Why Your Desk Should Be A “No Food Zone”
Believe me, I’m not getting all self-righteous here. I’ve eaten at my desk on countless occasions. That’s precisely why I feel qualified to write this post.
Call it a New Year’s resolution or whatever, but I’ve recently adopted the rule of no food (coffee and water are still fair game) at my desk. I’m always looking for ways to work smarter and maximize my productivity. The “no food zone” strategy will (hopefully) help me optimize my time in front of my Macbook.
Are you an at-your-desk diner?
Here are five very good reasons not to eat at your desk:
You deserve—and need—a break.
By now, you’ve probably heard about the Pomodoro Technique or similar approaches to working. They advocate breaking the time you work into a series of short intervals intermixed with short rest periods. That M.O. has been proven to improve mental acuity and help you stay more fully focused on your tasks.
When you’re eating at your desk, you can call it “working through” all you want, but chances are you’re not focused on your work enough to accomplish much of anything. Instead, schedule work sessions and break periods for yourself. Then work during your work sessions and eat (away from your desk) during break periods.
It can make you sick.
I found several articles (including this one by Huffington Post and this one by the Advisory Board Company) that reference research indicating your desk may harbor 400 times more bacteria than the average toilet seat. Gross, right? You wouldn’t eat on your toilet (I sure hope not anyway), so don’t make your desk your dinner table either.

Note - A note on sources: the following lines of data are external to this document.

@[simp] theorem State.driveRw_params (v : Bool) : (s.driveRw v).params = s.params := rfl
@[simp] theorem State.driveRw_rs (v : Bool) : (s.driveRw v).rs = s.rs := rfl
@[simp] theorem State.driveRw_rw (v : Bool) : (s.driveRw v).rw = v := rfl
@[simp] theorem State.driveRw_dbOut (v : Bool) : (s.driveRw v).dbOut = s.dbOut := rfl
@[simp] theorem State.driveRw_e (v : Bool) : (s.driveRw v).e = s.e := rfl
@[simp] theorem State.driveRw_ddir (v : Bool) : (s.driveRw v).ddir = s.ddir := rfl
@[simp] theorem State.driveRw_phase (v : Bool) : (s.driveRw v).phase = s.phase := rfl
@[simp] theorem State.driveRw_seq (v : Bool) : (s.driveRw v).seq = s.seq := rfl
@[simp] theorem State.driveRw_sampled (v : Bool) : (s.driveRw v).sampled = s.sampled := rfl
@[simp] theorem State.driveRw_hwFault (v : Bool) : (s.driveRw v).hwFault = s.hwFault := rfl
@[simp] theorem State.driveRw_rsp (v : Bool) : (s.driveRw v).rsp = s.rsp := rfl
@[simp] theorem State.driveRw_timingEnabled (v : Bool) : (s.driveRw v).timingEnabled = s.timingEnabled := rfl
@[simp] theorem State.driveRw_rst (v : Bool) : (s.driveRw v).rst = s.rst := rfl
@[simp] theorem State.driveRw_host (v : Bool) : (s.driveRw v).host = s.host := rfl
@[simp] theorem State.driveRw_env (v : Bool) : (s.driveRw v).env = s.env := rfl
@[simp] theorem State.driveRw_trace (v : Bool) : (s.driveRw v).trace = s.trace ++ [.line .rw v] := rfl
@[simp] theorem State.driveRw_results (v : Bool) : (s.driveRw v).results = s.results := rfl
@[simp] theorem State.driveRw_strPops (v : Bool) : (s.driveRw v).strPops = s.strPops := rfl

@[simp] theorem State.driveData_params (k : Fin 8) (v : Bool) : (s.driveData k v).params = s.params := rfl
@[simp] theorem State.driveData_rs (k : Fin 8) (v : Bool) : (s.driveData k v).rs = s.rs := rfl
@[simp] theorem State.driveData_rw (k : Fin 8) (v : Bool) : (s.driveData k v).rw = s.rw := rfl
@[simp] theorem State.driveData_dbOut (k : Fin 8) (v : Bool) : (s.driveData k v).dbOut = setBit s.dbOut k v := rfl
@[simp] theorem State.driveData_e (k : Fin 8) (v : Bool) : (s.driveData k v).e = s.e := rfl
@[simp] theorem State.driveData_ddir (k : Fin 8) (v : Bool) : (s.driveData k v).ddir = s.ddir := rfl
@[simp] theorem State.driveData_phase (k : Fin 8) (v : Bool) : (s.driveData k v).phase = s.phase := rfl
@[simp] theorem State.driveData_seq (k : Fin 8) (v : Bool) : (s.driveData k v).seq = s.seq := rfl
@[simp] theorem State.driveData_sampled (k : Fin 8) (v : Bool) : (s.driveData k v).sampled = s.sampled := rfl
@[simp] theorem State.driveData_hwFault (k : Fin 8) (v : Bool) : (s.driveData k v).hwFault = s.hwFault := rfl
@[simp] theorem State.driveData_rsp (k : Fin 8) (v : Bool) : (s.driveData k v).rsp = s.rsp := rfl
@[simp] theorem State.driveData_timingEnabled (k : Fin 8) (v : Bool) : (s.driveData k v).timingEnabled = s.timingEnabled := rfl
@[simp] theorem State.driveData_rst (k : Fin 8) (v : Bool) : (s.driveData k v).rst = s.rst := rfl
@[simp] theorem State.driveData_host (k : Fin 8) (v : Bool) : (s.driveData k v).host = s.host := rfl
@[simp] theorem State.driveData_env (k : Fin 8) (v : Bool) : (s.driveData k v).env = s.env := rfl
@[simp] theorem State.driveData_trace (k : Fin 8) (v : Bool) : (s.driveData k v).trace = s.trace ++ [.line (.data k) v] := rfl
@[simp] theorem State.driveData_results (k : Fin 8) (v : Bool) : (s.driveData k v).results = s.results := rfl
@[simp] theorem State.driveData_strPops (k : Fin 8) (v : Bool) : (s.driveData k v).strPops = s.strPops := rfl

@[simp] theorem State.driveEnable_params (on : Bool) : (s.driveEnable on).params = s.params := rfl
@[simp] theorem State.driveEnable_rs (on : Bool) : (s.driveEnable on).rs = s.rs := rfl
@[simp] theorem State.driveEnable_rw (on : Bool) : (s.driveEnable on).rw = s.rw := rfl
@[simp] theorem State.driveEnable_dbOut (on : Bool) : (s.driveEnable on).dbOut = s.dbOut := rfl
@[simp] theorem State.driveEnable_e (on : Bool) : (s.driveEnable on).e = on := rfl
@[simp] theorem State.driveEnable_ddir (on : Bool) : (s.driveEnable on).ddir = s.ddir := rfl
@[simp] theorem State.driveEnable_phase (on : Bool) : (s.driveEnable on).phase = s.phase := rfl
@[simp] theorem State.driveEnable_seq (on : Bool) : (s.driveEnable on).seq = s.seq := rfl
@[simp] theorem State.driveEnable_sampled (on : Bool) : (s.driveEnable on).sampled = s.sampled := rfl
@[simp] theorem State.driveEnable_hwFault (on : Bool) : (s.driveEnable on).hwFault = s.hwFault := rfl
@[simp] theorem State.driveEnable_rsp (on : Bool) : (s.driveEnable on).rsp = s.rsp := rfl
@[simp] theorem State.driveEnable_timingEnabled (on : Bool) : (s.driveEnable on).timingEnabled = s.timingEnabled := rfl
@[simp] theorem State.driveEnable_rst (on : Bool) : (s.driveEnable on).rst = s.rst := rfl
@[simp] theorem State.driveEnable_host (on : Bool) : (s.driveEnable on).host = s.host := rfl
@[simp] theorem State.driveEnable_env (on : Bool) : (s.driveEnable on).env = s.env := rfl
@[simp] theorem State.driveEnable_trace (on : Bool) : (s.driveEnable on).trace = s.trace ++ [.line .enable (on == s.params.eActive)] := rfl
@[simp] theorem State.driveEnable_results (on : Bool) : (s.driveEnable on).results = s.results := rfl
@[simp] theorem State.driveEnable_strPops (on : Bool) : (s.driveEnable on).strPops = s.strPops := rfl
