-- ==== Sys2Proof/Tests/Slice0.lean ====
section
/-! SUPPORT. Tests. Every expected value is the spec's: the encodings of 30_encoding.md and the vectors of
95_test_vectors.md, named beside each test. At the end, for every statement with hypotheses, a state and operands that
meet them all. -/

namespace Sys2Proof.Tests

open Sys2Proof.Machine

/-! Helpers: small states, and what is looked at in an answer. -/

/-- Ready, at rest, the oracle answering these bytes. -/
def ready (answers : List Nat) : State :=
  { State.reset with phase := .ready, env := .oracle { script := answers, count := 0 } }

/-- The reference chip of program P5 at the cell `a`: not busy, counter in DDRAM, counting up, busy once after each
instruction. -/
def chipAt (a : BitVec 7) : Chip :=
  { busy := 0, ac := a, sel := .ddram, increment := true, shiftOnWrite := false, displayOn := true, cursorOn := true,
    blinkOn := false, eightBit := true, twoLines := true, bigFont := false, ddram := [], cgram := [], shift := 0,
    refusing := false, draws := { script := [1, 1, 1], count := 0 } }

/-- Ready, with that chip. -/
def withChip (c : Chip) : State := { ready [] with env := .reference c }

/-- Ready, standing at these positions of an operation. -/
def running (op : Instr) (todo : List Action) (answers : List Nat) : State :=
  { ready answers with seq := .running op todo }

/-- A command with no arguments. -/
def plain (op : BitVec 5) : Command := { op := op, a := 0#8, b := 0#8, c := 0#8, n := 0, stream := [] }

/-- A property of the next state of an answer; false of a refusal. -/
def Next (a : Answer) (p : State → Bool) : Bool :=
  match a with
  | .next t => p t
  | .fault _ => false
  | .refused _ => false

/-- The transaction-level trace of the next state. -/
def Traced (a : Answer) (ts : List BusTransaction) : Bool := Next a fun t => t.transactions = ts

/-- The same, and one result. -/
def Answered (a : Answer) (ts : List BusTransaction) (r : Result) : Bool :=
  Next a fun t => t.transactions = ts ∧ t.results = [r] ∧ t.seq = .idle

/-! WellFormed: its one check refuses an ill-formed term. -/

theorem test_wellFormed_refuses_short_string : (Instr.writeString 2 [0x41#8]).wellFormed = false := by decide
theorem test_wellFormed_refuses_long_string : (Instr.writeString 0 [0x41#8]).wellFormed = false := by decide
theorem test_wellFormed_string : (Instr.writeString 2 [0x4F#8, 0x4B#8]).wellFormed = true := by decide

/-! Decoding: each constructor's word written out from 30_encoding.md. -/

/-- R84 to R92, V-E8. -/
theorem test_decode_words :
    decode (.word 0b0000000001#10) = .ok .wClear ∧ decode (.word 0b0000000010#10) = .ok .wHome ∧
    decode (.word 0b0000000110#10) = .ok (.wEntry true false) ∧
    decode (.word 0b0000000101#10) = .ok (.wEntry false true) ∧
    decode (.word 0b0000001110#10) = .ok (.wDispctl true true false) ∧
    decode (.word 0b0000001001#10) = .ok (.wDispctl false false true) ∧
    decode (.word 0b0000010100#10) = .ok (.wShift false true) ∧
    decode (.word 0b0000011000#10) = .ok (.wShift true false) ∧
    decode (.word 0b0000111000#10) = .ok (.wFuncset true true false) ∧
    decode (.word 0b0000100100#10) = .ok (.wFuncset false false true) ∧
    decode (.word 0b0001001000#10) = .ok (.wSetcg 0x08#6) ∧ decode (.word 0b0011000100#10) = .ok (.wSetdd 0x44#7) ∧
    decode (.word 0b1001000001#10) = .ok (.wData 0x41#8) := by
  decide

/-- R97: the five kinds of values no constructor builds, at the ends of each kind. -/
theorem test_decode_refuses_words :
    ([0x000, 0x003, 0x011, 0x013, 0x015, 0x017, 0x019, 0x01B, 0x01D, 0x01F, 0x021, 0x03F, 0x100, 0x1FF, 0x300,
      0x3FF].all fun n => decide (decode (.word (BitVec.ofNat 10 n)) = .error (.notAnInstructionWord (BitVec.ofNat 10 n))))
      = true := by
  decide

It can expand your waistline.
According to the Daily News, a British survey revealed that one-third of people who ate at their desks consumed more than 1,200 calories during a typical workday. My understanding is that included lunch and snacks; add breakfast and dinner to the equation and the calories really escalate. And eating at your desk can make you less attentive to the nutritional value of the foods you’re eating. You might be more inclined to grab a bag of chips rather than veggies and a good protein source.
It can feed the procrastination monster.
Eating at your desk diverts your attention from what you should be concentrating on when working. It can become an enabler to procrastination, a way to steer clear of the task at hand when you don’t really feel like tackling it. Oh, but that task won’t magically disappear like that bag of microwave popcorn you chowed down on at 2:15 p.m. You’ll be stuck sitting at your desk longer because you didn’t stay focused. Eating at your desk is essentially multitasking. And, according to a Stanford University study, multitasking makes people less—not more—productive.
It’s messy.
Crumbs. Dripping condiments. Sticky fingers. Ick. Need I say more?
Final Thoughts
I’m not suggesting that you don’t eat during your workday. Goodness no! But why not eat somewhere else? Your kitchen or dining room (if you’re a work-at-home type like me), your office’s lunchroom, a picnic table, a friend’s house, or a restaurant are viable options. By taking your dining activities away from your desk, you just might find yourself more productive—and you might enjoy your food a good bit more, too.